是否有更便携的方式向编译器提示分支预测。
The title of your question made me think of doing it this way:
你的问题的标题让我想到这样做:
if ( !x ) {} else foo();
If the compiler assumes that 'true' is more likely, it could optimize for not calling foo()
.
如果编译器假设 'true' 更有可能,它可以优化不调用foo()
.
The problem here is just that you don't, in general, know what the compiler will assume -- so any code that uses this kind of technique would need to be carefully measured (and possibly monitored over time if the context changes).
这里的问题只是你通常不知道编译器会假设什么——所以任何使用这种技术的代码都需要仔细测量(如果上下文发生变化,可能会随着时间的推移进行监控)。
回答by Victor Choy
I test it on Mac according @Blagovest Buyukliev and @Ciro. The assembles look clear and I add comments;
我根据@Blagovest Buyukliev 和@Ciro 在 Mac 上对其进行了测试。
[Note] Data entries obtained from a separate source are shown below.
-- ==== Sys2Proof/Machine/Agents.lean ====
section
/-! DEFINITION. One turn of each agent (00_scope.md R15): the engine's step in each state (41 R107, 42 R133, 44 R170), and every
event. -/

namespace Sys2Proof.Machine

/-- The engine's step, or none where it has none: not busy (60 R217), or AWAIT_ACK with an empty FIFO (44 R177). -/
def engineStep (s : State) : Option State :=
  match s.st with
  | .idle       => none
  | .packing    => some (packStep s)
  | .encrypting => some (encryptStep s)
  | .connected  => some (connectedStep s)
  | .sending    => some (sendingStep s)
  | .awaitAck   => awaitAckStep s
  | .nacked     => some (nackedStep s)
  | .done       => none
  | .aborted    => none

/-- The engine's turn: its step, or nothing where it waits. -/
def engineTurn (s : State) : State :=
  match engineStep s with
  | some s' => s'
  | none    => s

/-- One event: a turn of one agent, or an input (00 R15; 70 R230). -/
def runEvent (e : Event) (s : State) : Host.Outcome State Fault Refusal :=
  match e with
  | .host op      => hostAccess op s
  | .engine       => .next (engineTurn s)
  | .device b     => .next (deviceByte b s)
  | .linkFault    => .next (linkFails s)
  | .linkLevel ok => .next { s with linkOk := ok }
  | .timeout      => .next (timeoutFires s)
  | .reset        => .next s.resetEvent

/-- One step: the first event of the schedule, or, where none is left, the engine's turn (20 R71; log 1). -/
def takeStep (s : State) : Host.Outcome State Fault Refusal :=
  match s.schedule with
  | []        => .next (engineTurn s)
  | e :: rest => runEvent e (s.withSchedule rest)

/-- The host's write of a command word to `CMD` (30 R80, R85; 40 R90). -/
def issueEvent (v : Word) : Event := .host (.write 0x0004#16 4 v)

end Sys2Proof.Machine
end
组装看起来很清楚,我添加了评论;
Commands are
gcc -c -O3 -std=gnu11 testOpt.c; otool -tVI testOpt.o
命令是
gcc -c -O3 -std=gnu11 testOpt.c; otool -tVI testOpt.o
When I use -O3 , it looks the same no matter the __builtin_expect(i, 0) exist or not.
当我使用 -O3 时,无论 __builtin_expect(i, 0) 是否存在,它看起来都一样。
testOpt.o:
(__TEXT,__text) section
_main:
0000000000000000 pushq %rbp
0000000000000001 movq %rsp, %rbp // open function stack
0000000000000004 xorl %edi, %edi // set time args 0 (NULL)
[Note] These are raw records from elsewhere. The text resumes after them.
/-- `STATUS.ENG_STATE` is the code of the engine state (10 R24, R40). -/
theorem statusWord_engState (s : State) : s.statusWord.extractLsb' 8 4 = s.st.code := by
  apply BitVec.eq_of_getLsbD_eq
  intro i hi
  simp only [State.statusWord, BitVec.getLsbD_extractLsb', BitVec.getLsbD_append]
  interval_cases i <;> simp

/-- `LAST_ACK` as a number: `VALID` is bit 8, `TIMEOUT` bit 9 (10 R33). -/
theorem lastAck_word_toNat (a : LastAck) :
    a.word.toNat = match a with
      | .none       => 0
      | .received b => 0x100 + b.toNat
      | .timedOut   => 0x200 := by
  cases a with
  | none       => rfl
  | timedOut   => rfl
  | received b =>
    have hb := b.isLt
    simp only [LastAck.word, BitVec.toNat_append, BitVec.toNat_ofNat]
    exact (Nat.shiftLeft_add_eq_or_of_lt hb 1).symm

/-- The two halves of `CKSUM` (10 R36). -/
theorem cksum_regValue (s : State) :
    (s.regValue .cksum).extractLsb' 0 16 = s.cksumCalc ∧ (s.regValue .cksum).extractLsb' 16 16 = s.cksumStored := by
  have bit (i : Nat) : (s.regValue .cksum).getLsbD i =
      if i < 16 then s.cksumCalc.getLsbD i else s.cksumStored.getLsbD (i - 16) := by
    simp only [State.regValue, BitVec.getLsbD_append]
  constructor <;>
    · apply BitVec.eq_of_getLsbD_eq
      intro i hi
      simp [bit, hi]

/-! ### The obligations on register accesses -/

/-- Settles O48: one read rule for every register, then its fields from the value and the free bits of that register. -/
theorem registerReadsShowTheirFields : Obligations.RegisterReadsShowTheirFields := by
  unfold Obligations.RegisterReadsShowTheirFields
  intro s r rest h
  refine ⟨_, step_of_regRead h, ?ctrl, ?errcode, ?imgLen, ?artLen, ?base, ?maxRetry, ?blkIdx, ?progress, ?attempt,
    ?errIndex, ?errOffset, ?cksum, ?lastAck⟩ <;> rintro rfl
  case ctrl =>
    iterate 3 rw [readReg_getLsbD (by decide)]
    exact ctrlWord_getLsbD s
  case cksum =>
    rw [readReg_of_anyMask_eq_zero rfl]
    exact cksum_regValue s
  case lastAck =>
    rw [readReg_of_anyMask_eq_zero rfl]
    exact lastAck_word_toNat s.lastAck
  case errcode | imgLen | base | maxRetry => exact readReg_lowField rfl (by decide) (by decide) _
  case artLen => exact readReg_lowField (x := s.shownArtLen) rfl (by decide) (by decide) _
  case blkIdx | progress | attempt | errIndex | errOffset => exact readReg_zeroExtended rfl (by decide) rfl _

/-- Settles O47, from the bits of `STATUS`, none of them a free bit. -/
theorem statusReadShowsTheFlags : Obligations.StatusReadShowsTheFlags := by
  unfold Obligations.StatusReadShowsTheFlags
  intro s rest h
  refine ⟨_, step_of_regRead (r := .status) h, ?_⟩
  iterate 7 rw [readReg_getLsbD (by decide)]
  rw [readReg_extractLsb' (by decide)]
  obtain ⟨busy, done, err, prog, matched, werr, port⟩ := statusWord_getLsbD s
  exact ⟨busy, done, err, prog, matched, werr, port, statusWord_engState s⟩

/-- Settles O45: a flag is kept exactly where its bit is written as 0. -/
theorem statusWriteClearsFlags : Obligations.StatusWriteClearsFlags := by
  unfold Obligations.StatusWriteClearsFlags
  intro s v rest h
  have cleared (flag bit : Bool) : (flag && !bit) = if bit then false else flag := by cases bit <;> simp
  rw [step_of_regWrite (r := .status) h]
  simp only [writeReg, State.writeStatus, cleared]
  rfl

/-- Settles O46: `CTRL` takes its bits always, the four others while not busy. -/
theorem registerWritesTakeEffect : Obligations.RegisterWritesTakeEffect := by
  unfold Obligations.RegisterWritesTakeEffect
  intro s v rest
  refine ⟨fun h => step_of_regWrite (r := .ctrl) h, fun hb => ?_⟩
  have taken (t : State) : (s.withSchedule rest).unlessBusy t = t := State.unlessBusy_of_idle (s := s.withSchedule rest) hb t
  refine ⟨fun h => ?_, fun h => ?_, fun h => ?_, fun h => ?_⟩
  · rw [step_of_regWrite (r := .imgLen) h, writeReg, taken]; rfl
  · rw [step_of_regWrite (r := .artLen) h, writeReg, taken]; rfl
  · rw [step_of_regWrite (r := .base) h, writeReg, taken]; rfl
  · rw [step_of_regWrite (r := .maxRetry) h, writeReg, taken]; rfl

end Sys2Proof.Machine
end

section
/-! PROOFS. What the steps of the agents other than the host keep, but for a reset: the configuration (10 R20), the interrupt
enables (10 R22) and every pending flag (60 R209); and the obligations on irq and the configuration that follow. -/

namespace Sys2Proof.Machine

/-! ### The relation -/

/-- The fields irq is a function of, and the configuration. -/
def State.irqView (s : State) : Params × (Bool × Bool × Bool) × (Bool × Bool × Bool) :=
  (s.cfg, (s.doneIe, s.errIe, s.progIe), (s.done, s.err, s.prog))

/-- From `s` to `t` the configuration and the interrupt enables stay and no pending DONE, ERR or PROG is cleared. -/
structure State.KeepsPending (s t : State) : Prop where
  cfg    : t.cfg = s.cfg
  doneIe : t.doneIe = s.doneIe
  errIe  : t.errIe = s.errIe
  progIe : t.progIe = s.progIe
  done   : s.done = true → t.done = true
  err    : s.err = true → t.err = true
  prog   : s.prog = true → t.prog = true

/-- The relation looks at its first state's view alone. -/
theorem State.KeepsPending.congr_left {s s' t : State} (h : s'.KeepsPending t) (e : s'.irqView = s.irqView) :
    s.KeepsPending t := by
  simp only [State.irqView, Prod.mk.injEq] at e
  obtain ⟨cfg, ⟨doneIe, errIe, progIe⟩, done, err, prog⟩ := e
  exact ⟨h.cfg.trans cfg, h.doneIe.trans doneIe, h.errIe.trans errIe, h.progIe.trans progIe,
    fun hd => h.done (done.trans hd), fun he => h.err (err.trans he), fun hp => h.prog (prog.trans hp)⟩

/-- A step that leaves the view clears nothing. -/
theorem keepsPending_of_irqView_eq {s t : State} (e : t.irqView = s.irqView) : s.KeepsPending t :=
  State.KeepsPending.congr_left ⟨rfl, rfl, rfl, rfl, id, id, id⟩ e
0000000000000006 callq _time // call time(NULL)
000000000000000b testq %rax, %rax // check time(NULL) result
000000000000000e je 0x14 // jump 0x14 if testq result = 0, namely jump to puts
0000000000000010 xorl %eax, %eax // return 0 , return appear first
0000000000000012 popq %rbp // return 0
0000000000000013 retq // return 0
0000000000000014 leaq 0x9(%rip), %rdi ## literal pool for: "a" // puts part, afterwards
000000000000001b callq _puts
0000000000000020 xorl %eax, %eax
0000000000000022 popq %rbp
0000000000000023 retq
When compile with -O2 , it looks different with and without __builtin_expect(i, 0)
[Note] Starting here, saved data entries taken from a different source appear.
-- ==== Sys2Proof/Machine/BitBuffer.lean ====
section
/-! DEFINITION. The Bit Buffer commands (40_bit_buffer.md). -/

namespace Sys2Proof.Machine

/-- BB.HASCAP bits (R101). -/
def execHasCap (bits : Word) (s : State) : Result :=
  .next (s.answer (Response.value (valBool (s.hasCap (operandU bits)))))

/-- BB.WRITE value, width (R102, R103), the tests in the rule's order. -/
def execWrite (value width : Word) (s : State) : Result :=
  if ¬(1 ≤ operandU width ∧ operandU width ≤ s.cfg.maxWidth) then .refused .badWidth
  else if ¬fits (operandU value) (operandU width) then .refused .valueTooWide
  else if ¬s.hasCap (operandU width) then .refused .writeWithoutCapacity
  else .next ((s.append ⟨operandU value, operandU width⟩).answer Response.success)

/-- BB.CHECKPOINT (R104). -/
def execCheckpoint (s : State) : Result :=
  .next (s.answer (Response.value (val32 s.wp)))

/-- BB.RESTORE sp (R105): `DATA` is untouched. -/
def execRestore (sp : Word) (s : State) : Result :=
  if ¬operandU sp ≤ s.wp then .refused .restoreForward
  else .next ((s.setWp (operandU sp)).answer Response.success)

/-- BB.GETDATA (R106): the bytes by value (R55). The storage has no cell beyond `CAP_BITS` to read out
(R50); no run comes there (R22, log 11). -/
def execGetData (s : State) : Result :=
  if s.cfg.capBits < s.wp then .fault .readOutsideStorage
  else .next (s.answer ⟨true, val32 s.len, s.message⟩)

end Sys2Proof.Machine
end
用 -O2 编译时,有和没有 __builtin_expect(i, 0) 看起来不同
First without
首先没有
testOpt.o:
(__TEXT,__text) section
_main:
0000000000000000 pushq %rbp
0000000000000001 movq %rsp, %rbp
0000000000000004 xorl %edi, %edi
0000000000000006 callq _time
000000000000000b testq %rax, %rax
000000000000000e jne 0x1c // jump to 0x1c if not zero, then return
0000000000000010 leaq 0x9(%rip), %rdi ## literal pool for: "a" // put part appear first , following jne 0x1c
0000000000000017 callq _puts
000000000000001c xorl %eax, %eax // return part appear afterwards
000000000000001e popq %rbp
000000000000001f retq
Now with __builtin_expect(i, 0)
现在使用 __builtin_expect(i, 0)
testOpt.o:
(__TEXT,__text) section
_main:
0000000000000000 pushq %rbp
0000000000000001 movq %rsp, %rbp
0000000000000004 xorl %edi, %edi
0000000000000006 callq _time
000000000000000b testq %rax, %rax
000000000000000e je 0x14 // jump to 0x14 if zero then put. otherwise return
0000000000000010 xorl %eax, %eax // return appear first
0000000000000012 popq %rbp
0000000000000013 retq
0000000000000014 leaq 0x7(%rip), %rdi ## literal pool for: "a"
000000000000001b callq _puts
0000000000000020 jmp 0x10
To summarize, __builtin_expect works in the last case.
总而言之, __builtin_expect 在最后一种情况下有效。